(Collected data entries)
-- ==== Sys2Proof/Machine/State/Assay.lean ====
section
/-! DEFINITION. State/Assay.lean: Assay metering (18_assay_metering.md). -/

namespace Sys2Proof.Machine

open Sys2Proof

/-- Modes of an Assay channel (R521). -/
inductive AsMode where
  | off | single | quad
  deriving DecidableEq, Repr

/-- ASSAY_RESULT.RESULT (18_assay_metering.md). -/
inductive AsResult where
  | none | done | busy | denied | mode | badParam | off
  deriving DecidableEq, Repr

/-- Source of a derived quantity (R529). -/
inductive AsSource where
  | off | fwd | rev | net
  deriving DecidableEq, Repr

/-- One MRAM copy of a channel's raw totals (R525). -/
structure TotalCopy where
  seq  : Nat := 0
  fwd  : BitVec 64 := 0
  rev  : BitVec 64 := 0
  good : Bool := false
  deriving DecidableEq, Repr

/-- A derived quantity (R529, R530). `val` is V and F as one value in units of 2^−16. -/
structure Quantity where
  source : AsSource := .off
  gain   : BitVec 32 := 0
  offset : BitVec 64 := 0
  val    : BitVec 80 := 0
  /-- The checkpointed base in the MRAM: V_b and F_b as one value, and P_b modulo 2^64. -/
  base   : BitVec 80 := 0
  baseP  : BitVec 64 := 0
  /-- A forming has enabled and rebased it before (R532). -/
  based  : Bool := false
  deriving DecidableEq, Repr

/-- One Assay channel (18_assay_metering.md). -/
structure AsChan where
  mode     : AsMode := .off
  aLow     : Bool := false
  dirInv   : Bool := false
  debounce : Nat := 0
  /-- ASSAY_CH_CTRL.EN; shutting down, and an enable held PENDING (R69). -/
  en       : Bool := false
  shutting : Bool := false
  pendingEn : Bool := false
  /-- Settings of a re-formed channel that its shutdown must end before: mode, A_LOW, DIR_INV and debounce (R67). -/
  nextSet : Option (AsMode × Bool × Bool × Nat) := none
  /-- Model clock at which the debounce interval that a shutdown waits for ends (R537). -/
  shutAt : Nat := 0
  /-- Accepted levels of the balls (R522). -/
  levelA   : Bool := false
  levelB   : Bool := false
  overrun  : Bool := false
  stuck    : Bool := false
  /-- Model clock at which A went active, and at the last counted pulse (R523, R524). -/
  activeAt : Nat := 0
  countAt  : Option Nat := none
  /-- Live raw totals of the front end (R525). -/
  fwd : BitVec 64 := 0
  rev : BitVec 64 := 0
  /-- The two alternating MRAM copies (R525). -/
  copy0 : TotalCopy := {}
  copy1 : TotalCopy := {}
  /-- The live totals are not in the MRAM yet. -/
  dirty : Bool := false
  /-- Base count B (R536). -/
  bFwd : BitVec 64 := 0
  bRev : BitVec 64 := 0
  qs : List Quantity := []
  /-- The open interval: opening totals, served time, flags seen (R534). -/
  openFwd : BitVec 64 := 0
  openRev : BitVec 64 := 0
  openAt  : BitVec 64 := 0
  sawRev : Bool := false
  sawOvr : Bool := false
  sawStuck : Bool := false
  sawLost : Bool := false
  sawUnstored : Bool := false
  deriving DecidableEq, Repr

/-- One interval record of the ring (R534), its 32 bytes and whether its CRC holds. -/
structure IRec where
  seq   : BitVec 32 := 0
  bytes : List (BitVec 8) := []
  good  : Bool := false
  deriving DecidableEq, Repr

/-- One master's snapshot registers (R533). -/
structure AsSnap where
  master : Master
  time : BitVec 64 := 0
  fwd  : BitVec 64 := 0
  rev  : BitVec 64 := 0
  qs   : List (BitVec 64) := []
  deriving DecidableEq, Repr

/-- Assay metering (18_assay_metering.md). -/
structure Assay where
  chs : Vector AsChan 16 := Vector.replicate 16 {}
  ckptMs : Nat := 0
  stuckS : Nat := 0
  intervalS : Nat := 0
  unstored : Bool := false
  /-- The engine runs (R535). -/
  engine : Bool := false
  /-- SUPPLY_FAIL stands: no new pulse is accepted (R527). -/
  supplyFail : Bool := false
  /-- Index of the next checkpoint multiple and of the next interval multiple of served time. -/
  nextCkpt : Nat := 0
  nextInt  : Nat := 0
  /-- Interval ring: the SEQ of the next record, and the records held, newest first. -/
  irecNext : BitVec 32 := 0
  irecs : List IRec := []
  /-- ASSAY_IREC_DATA and STATUS as the last select copied them. -/
  irecData : List (BitVec 8) := []
  irecValid : Bool := false
  irecGone : Bool := false
  irecCrcBad : Bool := false
  snaps : List AsSnap := []
  result : AsResult := .none
  deriving DecidableEq, Repr

end Sys2Proof.Machine
end

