-- ==== Sys2Proof/Machine/Rtk.lean ====
section
/-! DEFINITION. Rtk.lean: the reference position, correction output, ingest of machine observations, and what the central
RTK engine reports of its filters (06_reference_central_rtk.md). -/

namespace Sys2Proof.Machine

open Sys2Proof

/-- RTK's block index. -/
def bRTK : Nat := 0x04

/-- REF_STATE codes (R162). -/
def RefState.code : RefState → Nat
  | .none => 0 | .surveying => 1 | .confirming => 2 | .fixed => 3 | .confirmFail => 4 | .moved => 5

/-- REF_SRC codes. -/
def RefSrc.code : RefSrc → Nat
  | .none => 0 | .survey => 1 | .entered => 2 | .stored => 3

/-- The reference state changes, with its record (R551). -/
def refTo (st : RefState) (src : RefSrc) (s : State) : State :=
  note 0x0440 1 st.code src.code 0 { s with rtk := { s.rtk with refState := st, refSrc := src } }

/-- The state becomes FIXED at a position: stored in the MRAM with its source, and the origin if none is held (R167, R243). -/
def refFixed (p : Ecef) (src kept : RefSrc) (s : State) : State :=
  let s := { s with
    rtk := { s.rtk with pos := some p, stored := some (p, kept), result := .done, testing := none, movedAt := none }
    grid := { s.grid with origin := some (s.grid.origin.getD p) } }
  refTo .fixed src (raise bRTK 0 s)

/-- A confirmation starts (R164). -/
def confirmStart (p : Ecef) (src : RefSrc) (s : State) : State :=
  refTo .confirming .none { s with rtk := { s.rtk with testing := some (p, src), startAt := s.clk, result := .none, sum := {}, seconds := [] } }

/-- Modes that take SURVEY_START and CLEAR (R168). -/
def surveyMode (s : State) : Bool := s.sys.mode == .survey || s.sys.mode == .quenched || s.sys.mode == .maintenance

/-- More than one command bit of an RTK_CTRL word is set (R200). -/
def manyBits (w : Word) : Bool := decide (1 < ((List.range 4).map (fun i => b2n (bit w i))).sum)

/-- A write of RTK_CTRL that orders a reference command: LOCK, the refusals of R168 and R200, then the command. -/
def refCmd (w : Word) (modeOk : Bool) (run : State → State) (s : State) : State :=
  let s := regWrite 0x040000 w s
  if manyBits w then { s with rtk.result := .busy }
  else if ¬ modeOk then { s with rtk.result := .mode }
  else run s

/-- SURVEY_START (R165, R168). w is the word written to RTK_CTRL. -/
def execSurveyStart (w : Word) (s : State) : Out :=
  .next (bus s fun s => refCmd w (surveyMode s) (fun s =>
    if s.twin.present then { s with rtk.result := .paired }
    else refTo .surveying .none { s with rtk := { s.rtk with
      startAt := s.clk, result := .none, sdMm := 0xFFFF, testing := none, sum := {}, block := {}, blockAt := s.clk, blocks := [] } }) s)

/-- A result code that no rule gives, drawn free (assumption log 19). -/
def freeResult (s : State) : RefResult :=
  [RefResult.none, .done, .mode, .paired, .busy, .disagree, .noSignal].getD (freeVal s % 7) .none

/-- CONFIRM (R164, R168). With no stored position nothing is confirmed, and no rule gives the result. -/
def execConfirm (w : Word) (s : State) : Out :=
  .next (bus s fun s => refCmd w (surveyMode s || s.sys.mode == .servitor) (fun s =>
    match s.rtk.stored with
    | some p => confirmStart p.1 .stored s
    | none => drawn { s with rtk.result := freeResult s }) s)

/-- ENTER (R166, R168). -/
def execEnter (w : Word) (s : State) : Out :=
  .next (bus s fun s => refCmd w (surveyMode s || s.sys.mode == .servitor) (fun s => confirmStart s.rtk.staged .entered s) s)

/-- CLEAR (R168). -/
def execClear (w : Word) (s : State) : Out :=
  .next (bus s fun s => refCmd w (surveyMode s) (fun s =>
    refTo .none .none { s with rtk := { s.rtk with pos := none, stored := none, testing := none, result := .done } }) s)

/-- The state becomes CONFIRM_FAIL (R164). -/
def confirmFail (r : RefResult) (s : State) : State :=
  refTo .confirmFail .none (raise bRTK 1 { s with rtk := { s.rtk with result := r, testing := none } })

/-- The reference function works (R198). -/
def refRuns (s : State) : Bool := gnssRuns s

/-- A confirmation ends 60 s after it began (R164). -/
def confirmationDone (s : State) : State :=
  match s.rtk.refState, s.rtk.testing with
  | .confirming, some (p, src) =>
    let s := advanceClk (s.rtk.startAt + 60 * 10 ^ 9) s
    if s.rtk.seconds.length < 30 then confirmFail .noSignal s
    else if s.rtk.sum.within p (s.rtk.cfg.confirmM * 1000) then
      refFixed p src (if src = .stored then (s.rtk.stored.map Prod.snd).getD .none else src) s
    else confirmFail .disagree s
  | _, _ => s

_Aim of the task_: Above are some records; copy exactly the lines from the one with "of 2^−16. -/" through the one with "debounce (R67). -/", both included, and no others.

_Solution_:
/-- A derived quantity (R529, R530). `val` is V and F as one value in units of 2^−16. -/
structure Quantity where
  source : AsSource := .off
  gain   : BitVec 32 := 0
  offset : BitVec 64 := 0
  val    : BitVec 80 := 0
  /-- The checkpointed base in the MRAM: V_b and F_b as one value, and P_b modulo 2^64. -/
  base   : BitVec 80 := 0
  baseP  : BitVec 64 := 0
  /-- A forming has enabled and rebased it before (R532). -/
  based  : Bool := false
  deriving DecidableEq, Repr

/-- One Assay channel (18_assay_metering.md). -/
structure AsChan where
  mode     : AsMode := .off
  aLow     : Bool := false
  dirInv   : Bool := false
  debounce : Nat := 0
  /-- ASSAY_CH_CTRL.EN; shutting down, and an enable held PENDING (R69). -/
  en       : Bool := false
  shutting : Bool := false
  pendingEn : Bool := false
  /-- Settings of a re-formed channel that its shutdown must end before: mode, A_LOW, DIR_INV and debounce (R67). -/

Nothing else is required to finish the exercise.